There are various ways in which the enforcers of HIPAA learn about non-compliance to HIPAA. The use of online reporting portals by employees and the public is typically how violations are identified. Breach notifications made by CEs and BAs to the OCR are another way in which violations are identified by enforcers. The OCR may find violations independent from the assistance of employees or patients of a CE. Prompted by the execution of a Corrective Action Order or technical assistance, the OCR may carry out audits and inspections which regularly result in the OCR identifying violations of HIPAA.

The OCR has the means to punish non-compliance with HIPAA harshly. When a violation of a serious nature occurs, the OCR can issue fines of up to $1,806,757 per violation (2022). The size of the penalty is determined by multiple factors. These include:

  • The amount of harm caused by the violation.
  • The degree of culpability.
  • The efforts made to reduce the impact of the violation.
  • The level of cooperation and the time of notification made by the negligent party.

State Attorneys General have the authority to impose fines, while agencies such as the CMS can fine CEs in receipt of Medicare and Medicaid payments for practices considered to constitute information blocking. Individuals can be subject to criminal charges if a violation is discovered which has the intention of personal financial gain or causing harm.

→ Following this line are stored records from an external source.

/-! ### Translation invalidates (R141, R373) -/

/-- The job numbers of a JOBID that have not completed. -/
def State.jobsNamed (s : State) (id : Word) : List Nat :=
  (s.jobs.filter fun p => p.2.launch.jobId == id && !p.2.completed).map (·.1)
/-- A page lies in a range of an invalidate; length 0 means every page (R373). -/
def TlbEntry.within (t : TlbEntry) (va len : Nat) : Bool :=
  len == 0 || (decide (t.page * 2 ^ t.log < va + len) && decide (va < (t.page + 1) * 2 ^ t.log))
/-- TRANSLATION_INVALIDATE_APPLY (R141): a unit drops the matching cached translations; commands that translated under
them are noted. -/
def applyInvalidate (unit : Nat) (s : State) : State :=
  let n := s.nextEntry unit
  match s.iod.log[n]? with
  | some (.invalidate id va len _ _) =>
    let js := s.jobsNamed id
    let stays (t : TlbEntry) : Bool := !(js.contains t.job && t.within va len)
    let note (m : Cmd) : Cmd :=
      if !m.isEnded && js.contains m.job && m.pages.any fun p => p.within va len then
        { m with stale := m.stale ++ [n + 1] } else m
    let s := if unit < dieCount then
        let drop (c : Core) : Core := { c with
          tlb := c.tlb.filter stays
          cmds := c.cmds.map note }
        let s : State := { s with
          cores := s.cores.map fun (k, c) => (k, if dieOf k == unit then drop c else c) }
        s.modDie unit fun d => { d with tlb := d.tlb.filter stays }
      else s
    s.setApplied unit (n + 1)
  | _ => s

/-- A request was translated before its die acted on an invalidate of its address, and is not yet acknowledged (R141). -/
def Req.stale (r : Req) (js : List Nat) (seq va len : Nat) : Bool :=
  js.contains r.job && decide (r.epoch < seq) && (len == 0 || overlaps va len r.va r.op.size) && (match r.phase with
    | .translated _ => true
    | .applied _ _ => true
    | _ => false)
/-- INVALIDATE_COMPLETE (R141, R373): every unit has acted on an invalidate, and no request or command translated before
it is still under way; its record is written. -/
def completeInvalidate (seq : Nat) (s : State) : State :=
  if seq == 0 || s.iod.invalidated.contains seq then s
  else match s.iod.log[seq - 1]? with
    | some (.invalidate id va len q tag) =>
      let acted := (List.range 32).all fun u => decide (seq ≤ s.nextEntry u)
      let js := s.jobsNamed id
      let clear := s.cores.all fun p => p.2.reqs.all (fun r => !r.stale js seq va len) &&
        p.2.cmds.all fun m => m.isEnded || !m.stale.contains seq
      if !acted || !clear then s
      else
        let s := { s with iod := { s.iod with invalidated := s.iod.invalidated ++ [seq] } }
        s.record q ⟨id.toNat, seq, 0, 0, 0, 0, 0, tag.toNat⟩
    | _ => s

/-! ### Grants and completion of gangs (R107, R111) -/

/-- GANG_GRANT (R106, R111): a gang whose block is free starts on it. -/
def grant (j g : Nat) (s : State) : State :=
  match s.gang j g, s.job j with
  | some x, some b => if x.state == .queued && s.grantable x b then s.startGang b x else s
  | _, _ => s

/-- Give the cores up that a gang holds; a core that another gang has been granted meanwhile stays with it. -/
def State.freeCores (s : State) (x : Gang) : State :=
  (s.coresOf x).foldl (fun s n => s.modCore n fun c =>
    { c with gang := if c.gang == some (x.job, x.g) then none else c.gang }) s

/-- A released message of a core of a job is still on its way: its destination has not accepted it (R107). -/
def Net.carries (n : Net) (j core : Nat) : Bool := n.msgs.any fun m => m.job == j && m.src == core && m.kind != 4 && m.kind != 5

/-- A gang meets the conditions of completion (R107): every core has retired, its released operations have been accepted,
nothing is outstanding, and no late fault waits. A gang that is being pre-empted can meet them too, and one that is saved once
what its cores released has been accepted: its cores had nothing else outstanding when they were saved (R113), and what they
hold now is another gang's. -/
def State.gangFinished (s : State) (x : Gang) (b : Job) : Bool :=
  x.state != .queued && x.state != .complete && x.retired.length == b.launch.size && !x.charged &&
    (x.cores b.launch).all fun n =>
      let c := s.core n
      !s.net.carries x.job n && (x.state == .saved ||
        (c.task.isNone && c.outbox.isEmpty && c.posts.isEmpty && c.outstanding == 0 && c.late.isEmpty))
/-- GANG_COMPLETE (R107): the conditions of completion hold: the block is free. -/
def completeGang (j g : Nat) (s : State) : State :=
  match s.gang j g, s.job j with
  | some x, some b =>
    if s.gangFinished x b then (s.freeCores x).modGang j g fun y => { y with state := .complete } else s
  | _, _ => s

/-- No request or command of a job is under way (R374). -/
def State.jobQuiet (s : State) (j : Nat) : Bool :=
  s.cores.all fun p => p.2.reqs.all (fun r => r.job != j) && p.2.cmds.all fun m => m.job != j || m.isEnded
/-- Every gang of a job has been placed and has completed. -/
def State.gangsDone (s : State) (j : Nat) (b : Job) : Bool :=
  let l := s.gangs.filter fun x => x.job == j
  l.length == b.launch.ng && l.all fun x => x.state == .complete
/-- The graph instance whose kernel a job is: of its GID, and waiting for this job. One that an ABORT has ended writes no
record of its kernel, and a later instance of the same GID has nothing to do with it (R377, log 89). -/
def State.instanceOf (s : State) (j : Nat) (b : Job) : Option Graph :=
  b.graph.bind fun gid => s.iod.graphs.find? fun g => g.gid == gid && g.job == some j
/-- Whether a job's completion writes a record: always from a queue; of a graph, where its node asks for it (R376). -/
def State.reports (s : State) (j : Nat) (b : Job) : Bool := b.graph.isNone || (match s.instanceOf j b with
  | some g => ((g.nodes[g.node]?).map (·.flag)).getD false
  | none => false)

/-- JOB_COMPLETION_RECORD (R107, R109, R144, R374): the completion record enters the broadcast order and is written to the
CQ of the launch's queue; every store of the job is visible from here on, the job's gangs leave their queues, and its pins
and replicas end. A graph's kernel names its node (R376). -/
def completeJob (j : Nat) (s : State) : State :=
  match s.job j with
  | none => s
  | some b =>
    if b.completed || b.replaying || !(b.stopped || (b.stop.isNone && s.gangsDone j b)) || !s.jobQuiet j then s
    else
      let s := (s.modJob j fun b => { b with completed := true }).broadcast (.completion j)
      let s := { s with
        gangs := s.gangs.filter fun x => x.job != j
        resid := s.resid.filter fun r => r.job != j
        replicas := s.replicas.filter fun r => r.job != j
        net := s.net.showJob j }
      let node := ((s.instanceOf j b).map (·.node)).getD 0
      if s.reports j b then s.record b.queue (b.entry node) else s

/-! ### Pre-emption (R113, R114) -/

/-- The gangs that hold cores of a gang's block. -/
def State.blockers (s : State) (x : Gang) (b : Job) : List Gang :=
  s.gangs.filter fun y => y.die == x.die && (match y.state with
    | .running => true
    | .preempting => true
    | .saving => true
    | _ => false) && s.blocksMeet x y && (x.cores b.launch).any fun n => (s.core n).gang == some (y.job, y.g)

Ensure you Know the HIPAA Compliance Requirements

In order to avoid penalties for non-compliance with HIPAA, it is necessary for CEs to fully understand its regulations. HIPAA compliance can be confusing and difficult to follow. Organizations may find it difficult to implement the appropriate safeguards for the protection of PHI. In addition, the HIPAA requirements are frequently changing and CEs and BAs must keep up-to-date with these changes. Therefore, it is advised that those subject to the HIPAA Rules seek expert advice to ensure full HIPAA compliance.